With any of the Docker sub-commands (images
, tag
, rm
, etc) it’s not always
easy to remember what options are available. Thankfully adding the --help
flag
after any command will list that command’s options in a friendly and
understandable way (relative to other command line help programs). To list all
of the Docker sub-commands that are available you can use docker --help
, but
also check out docker run --help
and docker start --help
.
Like I briefly discussed before, I teach data science and programming courses often, and correctly configuring a computing environment for any specific programming task can be a challenge. Even configuring my own working environment can be time-consuming, but pre-made Docker images have really helped my setup workflow.

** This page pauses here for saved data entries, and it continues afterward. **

/-- Group 110 (R55). -/
def parseFabric (w : W64) (o : BitVec 5) : Option Instr :=
  let sub := fld w 52 4
  let z := sub = 0#4
  let f := rFormOf w
  let g := fFormOf w
  let r := rModOf w
  let gz := fld w 0 4 = 0#4 ∧ fld w 5 3 = 0#3
  match o with
  | 0x00#5 => if r.extractLsb' 1 3 = 0#3 then some (.cmb sub (r.getLsbD 0) f) else none
  | 0x01#5 => if r.extractLsb' 2 2 = 0#2 then some (.cmbu (r.extractLsb' 0 2 ++ sub) f) else none
  | 0x02#5 => if r.extractLsb' 2 2 = 0#2 then some (.cmbdef (r.extractLsb' 0 2 ++ sub) f) else none
  | 0x03#5 => if gz then pick [.flushr g, .flushrA g] sub.toNat else none
  | 0x04#5 => if z ∧ r = 0#4 then some (.fput f) else none
  | 0x05#5 => if z ∧ r = 0#4 then some (.fget f) else none
  | 0x06#5 => if z ∧ r.extractLsb' 2 2 = 0#2 then some (.fsig (r.getLsbD 1) (r.getLsbD 0) f) else none
  | 0x07#5 => if gz then pick [.fbar g, .fbarStep g] sub.toNat else none
  | 0x08#5 => if z ∧ gz then some (.drain g) else none
  | 0x09#5 => if z ∧ r = 0#4 then some (.rload f) else none
  | 0x0A#5 => if sub.getLsbD 3 = false ∧ r = 0#4 then some (.rstat (sub.extractLsb' 0 3) f) else none
  | _ => none

/-- Group 111 below the emulation range (R56). -/
def parseSystem (w : W64) (o : BitVec 5) : Option Instr :=
  let f := rFormOf w
  let g := iFormOf w
  let r := rModOf w
  let z := fld w 52 4 = 0#4
  if z then
    match o with
    | 0x00#5 => some (.trap g)
    | 0x01#5 => if r = 0#4 then some (.rte f) else none
    | 0x02#5 => some (.sysr g)
    | 0x03#5 => some (.sysw g)
    | 0x04#5 => some (.brk g)
    | 0x05#5 => some (.sysc g)
    | 0x06#5 => if r = 0#4 then some (.snap f) else none
    | 0x07#5 => if r = 0#4 then some (.rbk f) else none
    | 0x08#5 => if r.extractLsb' 1 3 = 0#3 then some (.ctxsv (r.getLsbD 0) f) else none
    | 0x09#5 => if r = 0#4 then some (.ctxld f) else none
    | 0x0A#5 => if r = 0#4 then some (.halt f) else none
    | _ => none
  else none

/-- The fields of an instruction word, before the checks of WellFormed. -/
def parse (w : W64) : Option Instr :=
  let o := fld w 56 5
  match fld w 61 3 with
  | 0#3 => parseInt w o
  | 1#3 => parseFloat w o
  | 2#3 => parseControl w o
  | 3#3 => parseMem w o
  | 4#3 => parseStream w o
  | 5#3 => parseMatrix w o
  | 6#3 => parseFabric w o
  | _ => if fld w 60 4 = 15#4 then some (.med3 (fld w 0 60)) else parseSystem w o

/-- The instruction of a word; none is the fate ILL UNDEF (R58). -/
def decode (w : W64) : Option Instr :=
  match parse w with
  | some i => if i.wf then some i else none
  | none => none

/-- A 64-bit word from its eight bytes, lowest address first (words are little-endian, R28). -/
def wordOfBytes (b : List Byte) : W64 := BitVec.ofNat 64 (b.foldr (fun x n => x.toNat + 256 * n) 0)

/-- Decode an instruction laid out in memory; the rest of the bytes is returned. None where fewer than eight bytes
stand there or the word is undefined. -/
def decodeBytes (b : List Byte) : Option (Instr × List Byte) :=
  if b.length < 8 then none else (decode (wordOfBytes (b.take 8))).map fun i => (i, b.drop 8)

/-- The bytes of a word as the hardware stores them. -/
def bytesOfWord (w : W64) : List Byte := (List.range 8).map fun i => w.extractLsb' (8 * i) 8

/-- The decoder's answer for a word of the opcode table. -/
def decodeTableWord (_nbits w : Nat) : Option Instr := (decodeBytes (bytesOfWord (BitVec.ofNat 64 w))).map (·.1)

/-! ## The clause header (R29, R30) -/

structure Header where
  cls : BitVec 3
  cnt : BitVec 4
  wen : BitVec 4
  wth : BitVec 16
  yld : Bool
  pwd : BitVec 3
  deriving DecidableEq, Repr

def Header.ofWord (w : W64) : Header :=
  { cls := fld w 61 3, cnt := fld w 57 4, wen := fld w 53 4, wth := fld w 37 16, yld := w.getLsbD 36, pwd := fld w 33 3 }

def Header.toWord (h : Header) : W64 := h.cls ++ h.cnt ++ h.wen ++ h.wth ++ BitVec.ofBool h.yld ++ h.pwd ++ 0#33

/-- A header that R30 refuses. -/
def headerBad (w : W64) : Bool := decide (6 ≤ (fld w 61 3).toNat) || decide (5 ≤ (fld w 33 3).toNat) || fld w 0 33 != 0

/-- The opcode of an instruction word. -/
def opcodeOf (w : W64) : Nat := (fld w 56 8).toNat

/-- Whether a clause class admits an opcode (R31). -/
def classAdmits (cls : BitVec 3) (opc : Nat) : Bool :=
  decide (opc < 0x80) || decide (0xF0 ≤ opc) ||
    match cls.toNat with
    | 1 => decide (0x80 ≤ opc ∧ opc ≤ 0x9F)
    | 2 => decide (0xA0 ≤ opc ∧ opc ≤ 0xBF)
    | 3 => decide (0xC0 ≤ opc ∧ opc ≤ 0xC2)
    | 4 => decide (0xC3 ≤ opc ∧ opc ≤ 0xDF)
    | 5 => decide (0xE0 ≤ opc ∧ opc ≤ 0xEF)
    | _ => false

/-! ## The encoder -/

def b1 (b : Bool) : BitVec 1 := BitVec.ofBool b

def Pfx.bits (x : Pfx) : BitVec 5 := b1 x.u ++ x.p ++ b1 x.pn
def Opd.enc (o : Opd) : BitVec 12 := o.start ++ o.wc

def encR (opc : BitVec 8) (sub : BitVec 4) (f : RForm) (mod : BitVec 4 := 0) : W64 :=
  opc ++ sub ++ f.x.bits ++ f.d.enc ++ f.a.enc ++ f.ax.toBits ++ f.b.enc ++ f.bx.toBits ++ b1 f.r4
    ++ (mod ||| (0#1 ++ f.e))

def encI (opc : BitVec 8) (sub : BitVec 4) (f : IForm) : W64 :=
  opc ++ sub ++ f.x.bits ++ f.d.enc ++ f.a.enc ++ f.ax.toBits ++ f.imm

def encB (opc : BitVec 8) (f : BForm) : W64 := opc ++ 0#4 ++ f.x.bits ++ f.fld ++ f.disp

def encM (opc : BitVec 8) (sub : BitVec 4) (f : MForm) (mod : BitVec 4 := 0) : W64 :=
  opc ++ sub ++ f.x.bits ++ f.d.enc ++ f.a.enc ++ f.ax.toBits ++ f.ofs ++ (mod ||| (0#1 ++ f.e))

def encF (opc : BitVec 8) (sub : BitVec 4) (f : FForm) : W64 :=
  opc ++ sub ++ f.x.bits ++ f.d.enc ++ f.a.enc ++ f.ax.toBits ++ f.imm ++ 0#3 ++ b1 f.fut ++ 0#4

def encX (f : XForm) : W64 :=
  0xA0#8 ++ f.fmt.extractLsb' 0 4 ++ f.x.bits ++ f.h ++ f.sc ++ f.kcnt ++ f.bsel ++ b1 f.ainc ++ b1 f.fe ++ f.fd
    ++ f.fmt.extractLsb' 4 2 ++ 0#5

def satMod (s : Bool) : BitVec 4 := 0#3 ++ b1 s
def FMod.bits (m : FMod) : BitVec 4 := b1 m.px ++ b1 m.sat ++ m.rnd
def sgwc (sg : Bool) (wc : BitVec 3) : BitVec 4 := b1 sg ++ wc
def sgew (sg s2 : Bool) (ew : BitVec 2) : BitVec 4 := b1 sg ++ b1 s2 ++ ew
def lo2 (t : BitVec 2) : BitVec 4 := 0#2 ++ t
def lo3 (t : BitVec 3) : BitVec 4 := 0#1 ++ t
def ers (e s : Bool) (r : BitVec 2) : BitVec 4 := b1 e ++ b1 s ++ r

For example the Jupyter project has a Docker Hub account where they have several useful images. If you want to get started on a data science project, it can be as easy as running the following:
# Download the image
docker pull jupyter/datascience-notebook
# Run the notebook
docker run -it --rm -p 8888:8888 jupyter/datascience-notebook
The console will then provide you with a URL that you can copy and paste into
a web browser where your Jupyter notebook will be live! The container will
automatically destroy itself after it stops, but to save the container you can
remove the --rm
flag from the command above.
If - like me - RStudio is more your flavor of data science computing environment and you want a fresh instance then you should look at the Rocker project, a collaboration between R legends Carl Boettiger and Dirk Eddelbuettel. Rocker provides several Docker images which launch pre-configured RStudio instances. My favorite vintage among these images is rocker/tidyverse which includes all of RStudio & co’s Tidyverse packages. You can pull the image down and start it up with the following commands:
# Download the image
docker pull rocker/tidyverse
# Start up RStudio
docker run -d -p 8787:8787 rocker/tidyverse
After starting the container just navigate to localhost:8787
in your web
browser and log in with rstudio
as the default username and password. Once
you’re finished using RStudio you need to stop the container using docker stop
with the appropriate container ID, which you can find with docker ps
.
There’s a much bigger Docker world out there, but after getting into Docker a little bit I realized how all of its features could have big implications for doing reproducible science! If you’re doing data science with Docker I would love to hear about your experiences.